Anne-Marie Slaughter, care, and men

October 31st, 2013

"Care is socialized out of men. We don't value men as caregivers. We value them for the amount of money they make." - Anne-Marie Slaughter

I just got back from a panel on women and work held at Columbia University's School of International and Public Affairs. It starred three big names in this arena, the biggest, in the US at least, being Anne-Marie Slaughter of Why Women Still Can't Have It All fame, accompanied by Alison Wolf, who appeared in my penultimate show, author of The XX Factor: How Working Women Have Created a Far Less Equal World, and Debora Spar, president of Barnard College and author of Wonder Women: Sex, Power, and the Quest for Perfection. If you come here at all you'll either have heard the podcast featuring Alison or read about her, so I'm not going to repeat her points here, although I do recommend her book - it's a fascinating read. I haven't read Debora Spar's yet but I'm keen to interview her.

L to R, Merit Janow of Columbia University, Anne-Marie Slaughter, Alison Wolf, Debora Spar

It was Anne-Marie Slaughter whose ideas I found most compelling today. She talked about how the response to that piece in The Atlantic in 2012 took her completely by surprise. "I did not choose to devote my life to this issue," she said. But as a result she was flung into the world of gender politics, and has come out the other side with a completely different view than the one she went in with. (One audience member called her "the chief gender strategist", to which Slaughter responded half-jokingly, "I'm going back to foreign policy." "It would probably be easier," said the woman.) Anyway, she's come away from her "130 talks" to various types of women's group with the firm belief that American society doesn't value care. 

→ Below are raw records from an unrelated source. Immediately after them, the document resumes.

theorem State.armDone_ok (h : s.Ok Q) (hw : Q.mask &&& 0x10002000000000000000000000000000000000000000000000000000000000000000000000000000000000000000000000e03800000000000000000000000000000000000000000000000000000000000000000000000000000000000000000000000000000000000002107e0800000000000000000000000000000000000000000000 = 0) : (s.armDone).Ok Q := by
  unfold State.armDone
  repeat' first
    | with_reducible assumption
    | with_reducible exact Kit.bit hw (by decide +kernel)
    | with_reducible exact Kit.sub hw (by decide +kernel)
    | with_reducible apply State.setLat_ok
    | with_reducible apply State.listCode_ok
    | with_reducible apply State.setReg_ok
    | with_reducible apply State.setRbit_ok
    | with_reducible apply State.setStart_ok
    | with_reducible apply State.ringStart_ok
    | with_reducible rfl
    | with_reducible refine ok_ite (fun _ => ?_) (fun _ => ?_)
    | (intro s1; refine (fun (h1 : State.Ok Q s1) => ?_) ?_; rotate_left; subst s1; rotate_right)
    | (intro (f : _ → _); subst f; dsimp -zeta only)
    | (intro s1; fail_if_success (have : State := s1))
    | lift_lets
    | (split <;> first | (rename_i e; with_reducible refine (fun (h1 : State.Ok Q _) => ?_) (ok_snd e ?_)) | (rename_i e; with_reducible refine (fun (h1 : State.Ok Q _) => ?_) (ok_thd e ?_)) | (rename_i e; with_reducible refine (fun (h1 : State.Ok Q _) => ?_) (ok_mid e ?_)) | (rename_i e; with_reducible refine (fun (h1 : State.Ok Q _) => ?_) (ok_some e ?_)) | (rename_i e _; with_reducible refine (fun (h1 : State.Ok Q _) => ?_) (ok_snd e ?_)) | (rename_i e _; with_reducible refine (fun (h1 : State.Ok Q _) => ?_) (ok_thd e ?_)) | (rename_i e _; with_reducible refine (fun (h1 : State.Ok Q _) => ?_) (ok_mid e ?_)) | (rename_i e _; with_reducible refine (fun (h1 : State.Ok Q _) => ?_) (ok_some e ?_)) | skip)
    | intro _

theorem State.dropOccs_ok (h : s.Ok Q) (p : Occ → Bool) (hw : Q.mask &&& 0xa0000000000000000000000000000000000000000000000000000000000000000000000000000000000000000000000000000000000000000000000000000000000000000000000000000000000000000000000000000000000000000000000000000000000000000000000000000000000000000000000000000000000000000000000 = 0) : (s.dropOccs p).Ok Q := by
  unfold State.dropOccs
  extract_lets gone bs
  exact ok_occs (ok_blocks (x := bs.filter (fun b => !b.occs.isEmpty)) h (Kit.bit hw (by decide +kernel)))
    (Kit.bit hw (by decide +kernel))

theorem State.freePending_ok (h : s.Ok Q) (hw : Q.mask &&& 0xa0000000000000000000000000000000000000000000000000000000000000000000000000000000000000000000000000000000000000000000000000000000000000000000000000000000000000000000000000000000000000000000000000000000000000000000000000000000000000000000000000000000000000000000000 = 0) : (s.freePending).Ok Q := by
  unfold State.freePending
  repeat' first
    | with_reducible assumption
    | with_reducible exact Kit.bit hw (by decide +kernel)
    | with_reducible exact Kit.sub hw (by decide +kernel)
    | with_reducible apply State.dropOccs_ok
    | with_reducible rfl
    | with_reducible refine ok_ite (fun _ => ?_) (fun _ => ?_)
    | (intro s1; refine (fun (h1 : State.Ok Q s1) => ?_) ?_; rotate_left; subst s1; rotate_right)
    | (intro (f : _ → _); subst f; dsimp -zeta only)
    | (intro s1; fail_if_success (have : State := s1))
    | lift_lets
    | split
    | intro _

theorem State.slotDisarm_ok (h : s.Ok Q) (hw : Q.mask &&& 0xa10000000000000000000000000000000000000000000000000000000000000000000000000000000000000000000000000e0000000000000000000000000000000000000000000000020002000020000400402000000800010001000040800400002000000000008000200000800000000810010000000010000008800080000800800 = 0) : (s.slotDisarm).Ok Q := by
  unfold State.slotDisarm
  repeat' first
    | with_reducible assumption
    | with_reducible exact Kit.bit hw (by decide +kernel)
    | with_reducible exact Kit.sub hw (by decide +kernel)
    | with_reducible apply State.setRbit_ok
    | with_reducible apply State.freePending_ok
    | with_reducible apply State.ringEnd_ok
    | with_reducible apply State.refuse_ok
    | with_reducible rfl
    | with_reducible refine ok_ite (fun _ => ?_) (fun _ => ?_)
    | (intro s1; refine (fun (h1 : State.Ok Q s1) => ?_) ?_; rotate_left; subst s1; rotate_right)
    | (intro (f : _ → _); subst f; dsimp -zeta only)
    | (intro s1; fail_if_success (have : State := s1))
    | lift_lets
    | split
    | intro _

theorem State.slotStop_ok (h : s.Ok Q) (bank : Nat) (guard atEnd : Bool) (hw : Q.mask &&& 0x1000200000000000000000000000000000000000000000000000000000000000000000000000000000000000000000000000c00000000000000000000000000000000000000000000020002000020000400402000000800010001000040800400002000000000008000200000800000000810010000000010000008800080000800800 = 0) : (s.slotStop bank guard atEnd).Ok Q := by
  unfold State.slotStop
  repeat' first
    | with_reducible assumption
    | with_reducible exact Kit.bit hw (by decide +kernel)
    | with_reducible exact Kit.sub hw (by decide +kernel)
    | with_reducible apply State.checkBank_ok
    | with_reducible apply State.setRbit_ok
    | with_reducible apply State.setLat_ok
    | with_reducible apply State.refuse_ok
    | with_reducible rfl
    | with_reducible refine ok_ite (fun _ => ?_) (fun _ => ?_)
    | (intro s1; refine (fun (h1 : State.Ok Q s1) => ?_) ?_; rotate_left; subst s1; rotate_right)
    | (intro (f : _ → _); subst f; dsimp -zeta only)
    | (intro s1; fail_if_success (have : State := s1))
    | lift_lets
    | (split <;> first | (rename_i e; with_reducible refine (fun (h1 : State.Ok Q _) => ?_) (ok_snd e ?_)) | (rename_i e; with_reducible refine (fun (h1 : State.Ok Q _) => ?_) (ok_thd e ?_)) | (rename_i e; with_reducible refine (fun (h1 : State.Ok Q _) => ?_) (ok_mid e ?_)) | (rename_i e; with_reducible refine (fun (h1 : State.Ok Q _) => ?_) (ok_some e ?_)) | (rename_i e _; with_reducible refine (fun (h1 : State.Ok Q _) => ?_) (ok_snd e ?_)) | (rename_i e _; with_reducible refine (fun (h1 : State.Ok Q _) => ?_) (ok_thd e ?_)) | (rename_i e _; with_reducible refine (fun (h1 : State.Ok Q _) => ?_) (ok_mid e ?_)) | (rename_i e _; with_reducible refine (fun (h1 : State.Ok Q _) => ?_) (ok_some e ?_)) | skip)
    | intro _

theorem State.slotCmdWrite_ok (h : s.Ok Q) (w : Nat) (hw : Q.mask &&& 0xa10002000000000000000000000000000000000000000000000000000000000000000000000000000000000000000000000e0e00000000000000000000000000000000000000000000020002000020000400402000000800010001000040800400002000000000008000200000800000000810010000000010000008800080000800800 = 0) : (s.slotCmdWrite w).Ok Q := by
  unfold State.slotCmdWrite
  repeat' first
    | with_reducible assumption
    | with_reducible exact Kit.bit hw (by decide +kernel)
    | with_reducible exact Kit.sub hw (by decide +kernel)
    | with_reducible apply State.slotArm_ok
    | with_reducible apply State.slotDisarm_ok
    | with_reducible apply State.slotStop_ok
    | with_reducible apply State.refuse_ok
    | with_reducible rfl
    | with_reducible refine ok_ite (fun _ => ?_) (fun _ => ?_)
    | (intro s1; refine (fun (h1 : State.Ok Q s1) => ?_) ?_; rotate_left; subst s1; rotate_right)
    | (intro (f : _ → _); subst f; dsimp -zeta only)
    | (intro s1; fail_if_success (have : State := s1))
    | lift_lets
    | split
    | intro _

theorem State.fixBoundary_ok (h : s.Ok Q) (hw : Q.mask &&& 0x1000000000000000000000000000000000000000000000000000000000000000000000000000000000000000000000000000000000000000000000000000000000000000000000000000000000000000000 = 0) : (s.fixBoundary).Ok Q := by
  unfold State.fixBoundary
  repeat' first
    | with_reducible assumption
    | with_reducible exact Kit.bit hw (by decide +kernel)
    | with_reducible exact Kit.sub hw (by decide +kernel)
    | with_reducible apply State.setLat_ok
    | with_reducible rfl
    | with_reducible refine ok_ite (fun _ => ?_) (fun _ => ?_)
    | (intro s1; refine (fun (h1 : State.Ok Q s1) => ?_) ?_; rotate_left; subst s1; rotate_right)
    | (intro (f : _ → _); subst f; dsimp -zeta only)
    | (intro s1; fail_if_success (have : State := s1))
    | lift_lets
    | split
    | intro _

theorem State.setNextOp_ok (h : s.Ok Q) (m p t : Nat) (hw : Q.mask &&& 0x60000000000000000000000000000000000000000000000000000000000000000000000000000000000000000000000000000000000000000000000000000000000000000000000000000000000000000 = 0) : (s.setNextOp m p t).Ok Q := by
  unfold State.setNextOp
  repeat' first
    | with_reducible assumption
    | with_reducible exact Kit.bit hw (by decide +kernel)
    | with_reducible exact Kit.sub hw (by decide +kernel)
    | with_reducible apply State.setLat_ok
    | with_reducible rfl
    | with_reducible refine ok_ite (fun _ => ?_) (fun _ => ?_)
    | (intro s1; refine (fun (h1 : State.Ok Q s1) => ?_) ?_; rotate_left; subst s1; rotate_right)
    | (intro (f : _ → _); subst f; dsimp -zeta only)
    | (intro s1; fail_if_success (have : State := s1))
    | lift_lets
    | split
    | intro _

end Sys2Proof.Machine
end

"I now see this [whole issue of trying to balance work and family] as a problem of not valuing care. We as feminsits were taught to de-value that." She said her generation of highly educated women would never have given up a top job, like her old one in the State Department, just because they had kids who had to live in a different town. No way. (Slaughter eventually did just that, as she famously described in the article.) She now spends a huge amount of time thinking and writing about our caregiving culture in the US, and particularly how men play into it. She talked about the pretty pathetic family policies that exist here, and the fact that maternity leave is barely existent here, let alone paternity leave. Yet in Norway, where men get two months' leave, Norwegian company heads are starting to look on men who don't opt to take their leave as the kinds of people they may not even want at the company. There is pressure to take that leave. Here, as The Wall Street Journal described fairly recently, it's quite the opposite. Take it from someone who moved here in her twenties: American culture values work above all else while giving much lip service to family. Or, as I sometimes think of it, the US still thinks of family as the thing from the 1950s, run entirely by the woman while the man went out to work. It hasn't yet come to terms with the fact that's not the way things are any more.

Slaughter talked about how great her husband is with their two boys and how close they are to him. She's written elsewhere about this too. And she made an excellent point that can sometimes get forgotten in all the focus on women's progress, or lack of it. 

"If I had daughters I would be raising them with more choices than my sons," she said, i.e. in today's culture women are told they can be anything, stay-at-home mom, professional woman without kids, professional woman with kids. "I'm basically raising my sons to be breadwinners. In terms of social norms it used to be girls who couldn't have choices, but now it's boys who are only socialized that way."

Men are always approaching her saying, basically, "this conversation is all about women, but we [men] feel we can't see our families", because, essentially, their role in society is to work, work, work. Caring? To many, including plenty of women, men who do it are slightly suspect - not quite man enough. Jennifer Siebel Newsome, who made Miss Representation, is making a film about attitudes to masculinity and the pressure to be macho. It's called The Mask You Live In

Both it and Anne-Marie Slaughter's book on America's work and family dynamic come out next year.